We'll address each part of the question individually.

Step 1: Indicated Thermal Efficiency

Indicated thermal efficiency ($\eta_{th,ind}$) is defined as the ratio of the indicator power (IP) to the fuel energy input rate.
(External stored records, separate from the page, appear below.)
/-- APPSTAT. -/
def execAppstat (m : Mbox) (s : State) : Host.Outcome State Fault Refusal :=
  .next (s.command m 0x72 anyReq fun a t =>
    if !ctxNamed (argAt a 0).toNat then .done t 2 [] else .done t 0 (t.appWords (Fin.ofNat 64 (argAt a 0).toNat)))

/-! ### Ledger (R297) -/

/-- LEDGER: words from the index on, as many as a response holds. -/
def execLedger (m : Mbox) (s : State) : Host.Outcome State Fault Refusal :=
  .next (s.command m 0x78 anyReq fun a t =>
    let i := (argAt a 0).toNat
    if 64 ≤ i then .done t 2 [] else .done t 0 ((List.range (min 61 (64 - i))).map fun j => t.ledger (i + j)))

/-! ### The service trap (R248) -/

/-- What Caeruno answers a context: CODE and results. -/
def State.trapServe (s : State) (k : Core) (c : Ctx) (cmd : Nat) (a : List Word) : Served :=
  if !knownCmd cmd || decide (a.length < (cmdArgs cmd).1 ∨ (cmdArgs cmd).2 < a.length) then .done s 2 []
  else if !s.cmdLegal cmd then .done s 8 []
  else match cmd with
    | 0x01 => .done s 0 s.identWords
    | 0x02 => .done s 0 s.statusWords
    | 0x22 => s.qpostCmd (.core k c) k a
    | 0x23 => s.qcancelCmd (.core k c) k a
    | 0x60 => .done s 0 s.splitWords
    | 0x72 =>
      if !ctxNamed (argAt a 0).toNat then .done s 2 []
      else if (argAt a 0).toNat = c.val then .done s 0 (s.appWords c)
      else .done s 3 []
    | _ => .done s 3 []

/-- A context runs now on core k. -/
def State.ctxActs (s : State) (k : Core) (c : Ctx) : Bool :=
  let x := s.cae.ctxs[c]
  c.val != 0 && x.st == 2 && x.core == k && !x.preempted && !x.suspended && s.coreActs k

/-- SERVICE_TRAP: the reply has the form of a mailbox response; no sequence number is checked. A request for another unit completes ARG
while SET is 0 and AUTH in a fold (R347). -/
def execServiceTrap (k : Core) (c : Ctx) (msg : List Word) (s : State) : Host.Outcome State Fault Refusal :=
  if !s.ctxActs k c then .next s
  else
    let w := nth 0 msg 0
    let a := (List.range (fld w 13 8)).map fun i => nth 0 msg (3 + i)
    let u := nth 0 msg 2
    match (if u ≠ 0 ∧ u ≠ s.unit then Served.done s (if s.foldSet then 3 else 2) [] else s.trapServe k c (fld w 23 16) a) with
    | .done t code res =>
      .next (t.modCtx c fun x => { x with reply := [t.rspHead (fld w 23 16) code res.length, nth 0 msg 1, nth 0 msg 2] ++ res })
    | .held t => .next t

end Sys2Proof.Machine
end

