-- ==== Sys2Proof/Machine/Stile.lean ====
section
/-! DEFINITION. The Stile: its port, sessions, registers, the debug master, halts and freezes, trace read-out and the
virtual terminal (16_debug_test.md, R374 to R393). -/

namespace Sys2Proof.Machine

/-! ### The port (R374, R375) -/

/-- STRAP2: the two-wire mode. -/
def State.twoWire (s : State) : Bool := s.pow.straps.getLsbD 2

/-- The 32-bit identity that IDCODE selects. -/
def State.idcode (s : State) : BitVec 32 :=
  BitVec.ofNat 32 (fld s.identity 3 0 * 2 ^ 28 + fld s.identity 23 8 * 2 ^ 12 + 0x2E5 * 2 + 1)

/-- What the selected data register captures: the identity, or the answer of the last access (R376). -/
def State.scanOut (s : State) : BitVec 32 :=
  match s.stile.ir with
  | .idcode => s.idcode
  | .dpacc => BitVec.ofNat 32 (s.stile.ack.toNat * 2 ^ 24 + s.stile.data.toNat)
  | _ => 0

/-- What the instruction register captures, and what each of its codes selects: BYPASS where none is listed (R374). -/
def irCapture : BitVec 6 := 1
def irOf (code : BitVec 6) : ScanIr :=
  match code.toNat with
  | 1 => .idcode
  | 2 => .sample
  | 3 => .extest
  | 4 => .clamp
  | 8 => .dpacc
  | _ => .bypass

/-- The scan port selects an instruction; in two-wire mode there is no scan port. -/
def State.selectIr (s : State) (i : ScanIr) : State := if s.twoWire then s else { s with stile := { s.stile with ir := i } }

/-- BYPASS. -/
def execBypass (s : State) : Host.Outcome State Fault Refusal := .next (s.selectIr .bypass)
/-- IDCODE. -/
def execIdcode (s : State) : Host.Outcome State Fault Refusal := .next (s.selectIr .idcode)

/-- The boundary register takes bits. -/
def State.preload (s : State) (bits : List Bool) : State := { s with stile := { s.stile with boundary := bits } }

/-- SAMPLE_PRELOAD: the boundary register holds what was sampled or preloaded. -/
def execSamplePreload (bits : List Bool) (s : State) : Host.Outcome State Fault Refusal :=
  .next (if s.twoWire then s else (s.selectIr .sample).preload bits)

/-- The general pins take level and enable from the boundary register; its cells' order is not in the spec, so they are
free (log entry 2). -/
def State.pinsScanned (s : State) : State :=
  (List.finRange 12).foldl (fun (t : State) b =>
    let (ws, u) := t.drawWords 2
    u.modBank b fun x => { x with lvl := nth 0 ws 0, oe := nth 0 ws 1 }) s

/-- EXTEST: the pins are driven from the boundary register while SYSRST_N is low; otherwise it acts as BYPASS. -/
def execExtest (bits : List Bool) (s : State) : Host.Outcome State Fault Refusal :=
  .next (if s.twoWire then s else if s.pow.sysrstLow then ((s.selectIr .extest).preload bits).pinsScanned else s.selectIr .bypass)

/-- CLAMP: the pins hold what the boundary register drives while SYSRST_N is low; otherwise it acts as BYPASS. -/
def execClamp (s : State) : Host.Outcome State Fault Refusal :=
  .next (if s.twoWire then s else if s.pow.sysrstLow then (s.selectIr .clamp).pinsScanned else s.selectIr .bypass)

/-! ### Halt, freeze, resume (R387 to R389) -/

/-- Core k is halted. -/
def State.coreHalt (s : State) (k : Core) : State := s.bset (aCore k.val 0) 20 true

/-- Core k resumes with a full window. -/
def State.coreResume (s : State) (k : Core) : State :=
  if s.halted k then (s.bset (aCore k.val 0) 20 false).reload k else s

/-- Blocks named by a word laid out as FRZ and a paddock mask stop, a paddock at its next fabric edge, a head at its line's end (R388). -/
def State.freeze (s : State) (frz : Word) (pads : Nat) : State :=
  let s1 := if bit frz 22 then s.coreHalt 0 else s
  let s2 := if bit frz 23 then s1.coreHalt 1 else s1
  let s3 := if bit frz 21 then ({ s2 with timers := s2.timers.map fun x => { x with frozen := true } } : State).lowresTrack else s2
  { s3 with
    lark := if bit frz 20 then { s3.lark with frozen := true } else s3.lark
    stile := { s3.stile with haltHead := s3.stile.haltHead ||| BitVec.ofNat 8 (fld frz 15 8) }
    pads := Vector.ofFn fun p => if pads.testBit p.val then { s3.pads[p] with freezing := true } else s3.pads[p] }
The fuel energy input rate is given by: $\text{Fuel Energy Input Rate} = \text{Fuel Consumption Rate} \times \text{Calorific Value}$

Calculating Fuel Consumption Rate: Since the fuel consumption per brake power hour is 0.35 kg, the fuel consumption per hour is: $\text{Fuel Consumption} = 0.35 \, \text{kg} \times \text{Brake Power (BP)} = 0.35 \times 26 = 9.1 \, \text{kg/hr}$

Converting this rate to seconds: $\text{Fuel Consumption Rate} = \frac{9.1 \, \text{kg}}{3600 \, \text{s}} \approx 0.00253 \, \text{kg/s}$

Calculating Fuel Energy Input Rate: $\text{Fuel Energy Input Rate} = 0.00253 \times 43900 \approx 1110.67 \, \text{kJ/s} = 1110.67 \, \text{kW}$

Indicated Thermal Efficiency: $\eta_{th,ind} = \frac{\text{Indicator Power (IP)}}{\text{Fuel Energy Input Rate}} = \frac{30}{1110.67} \approx 0.027 = 2.7\%$

Step 2: Brake Thermal Efficiency

Brake thermal efficiency ($\eta_{th,brake}$) is the ratio of the brake power (BP) to the fuel energy input rate.

$\eta_{th,brake} = \frac{\text{Brake Power (BP)}}{\text{Fuel Energy Input Rate}} = \frac{26}{1110.67} \approx 0.0234 = 2.34\%$

Step 3: Mechanical Efficiency

Mechanical efficiency ($\eta_{mech}$) is the ratio of brake power (BP) to indicator power (IP).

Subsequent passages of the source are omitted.